▶ **HOW TO COMPLETE THIS TASK**: The records below hold a stretch from the line with "read from FB" through the line with "with every byte"; return exactly those lines, ends included, and nothing more.

[Saved data entries]

/---

/-- The state after a publication: a pending stop is honoured (IDLE, STOP_REQ 0, BUF_LEN 0, the window left as it was),
otherwise HUNT is entered; the signals are CSUM_MISMATCH, TT_INVALID, PUBLISH and STOPPED in this order, each but
PUBLISH only if its condition holds; WARN changes in bits 0 and 5 only; and P, ENG_MODE, ENG_LATCH, FAULT, every
other byte of FB and the environment's queues are unchanged. -/
def Obligations.PublicationHonoursAPendingStop : Prop :=
  ∀ (b : Byte) (s : State) (F : List Byte) (bad reserved : Bool), SafeState s → completes s →
    frameWith s b = some F →
    (s.ENG_LATCH = true ∨
      ∃ j < s.P.ENG_SIG.length, F[s.P.ENG_SIG_OFF + j]? ≠ s.P.ENG_SIG[j]?) →
    bad = decide (F.drop (F.length - 4) ≠ s.P.TRL_TLM.toList) →
    reserved = decide (3 < (F.getD s.P.OFF_TT 0).toNat) →
    ∃ (m : Memory) (slot : Slot) (csum : Nat),
      exec (.evByte b) s = .next { s with
        FAILCNT := 0
        FB := m
        SLOT := slot
        SLOT_VALID := true
        CSUM_CNT := csum
        WARN := s.WARN ||| (if bad then 0x01 else 0) ||| (if reserved then 0x20 else 0)
        FSM := if s.STOP_REQ then .idle else .hunt
        STOP_REQ := false
        BUF_LEN := 0
        WIN := if s.STOP_REQ then s.WIN else ⟨⟨false, 0⟩, ⟨false, 0⟩, ⟨false, 0⟩, ⟨false, 0⟩⟩
        signals :=
          (if bad then [.warning .csumMismatch] else []) ++
            (if reserved then [.warning .ttInvalid] else []) ++ [.publish] ++
            (if s.STOP_REQ then [.stopped] else [])
        response := none } ∧
      m.read s.BUF_LEN = some b ∧ ∀ a, a ≠ s.BUF_LEN → m.read a = s.FB.read a

/-- In a safe state the byte that completes a frame is stored at the fill index, the whole frame is then read from FB
with every byte of it written, and completion runs on exactly those bytes in the same step. They are the bytes
collected before and the new one, as many as the latch selects, and start with HDR_TLM. -/
def Obligations.CompletedFrameIsWritten : Prop :=
  ∀ (b : Byte) (s : State) (m : Memory), SafeState s → completes s →
    m = s.FB.write s.BUF_LEN b →
    ∃ F, m.readList 0 s.frameLen = some F ∧
      exec (.evByte b) s =
        .next (completeFrame F { s with FAILCNT := 0, FB := m, signals := [], response := none }) ∧
      frameWith s b = some F ∧ F.length = s.P.frameLen s.ENG_LATCH ∧
      F.take 4 = s.P.HDR_TLM.toList ∧ F.getLast? = some b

\---

▶ **ANSWER FOR THE TASK**:
/-- In a safe state the byte that completes a frame is stored at the fill index, the whole frame is then read from FB
with every byte of it written, and completion runs on exactly those bytes in the same step. They are the bytes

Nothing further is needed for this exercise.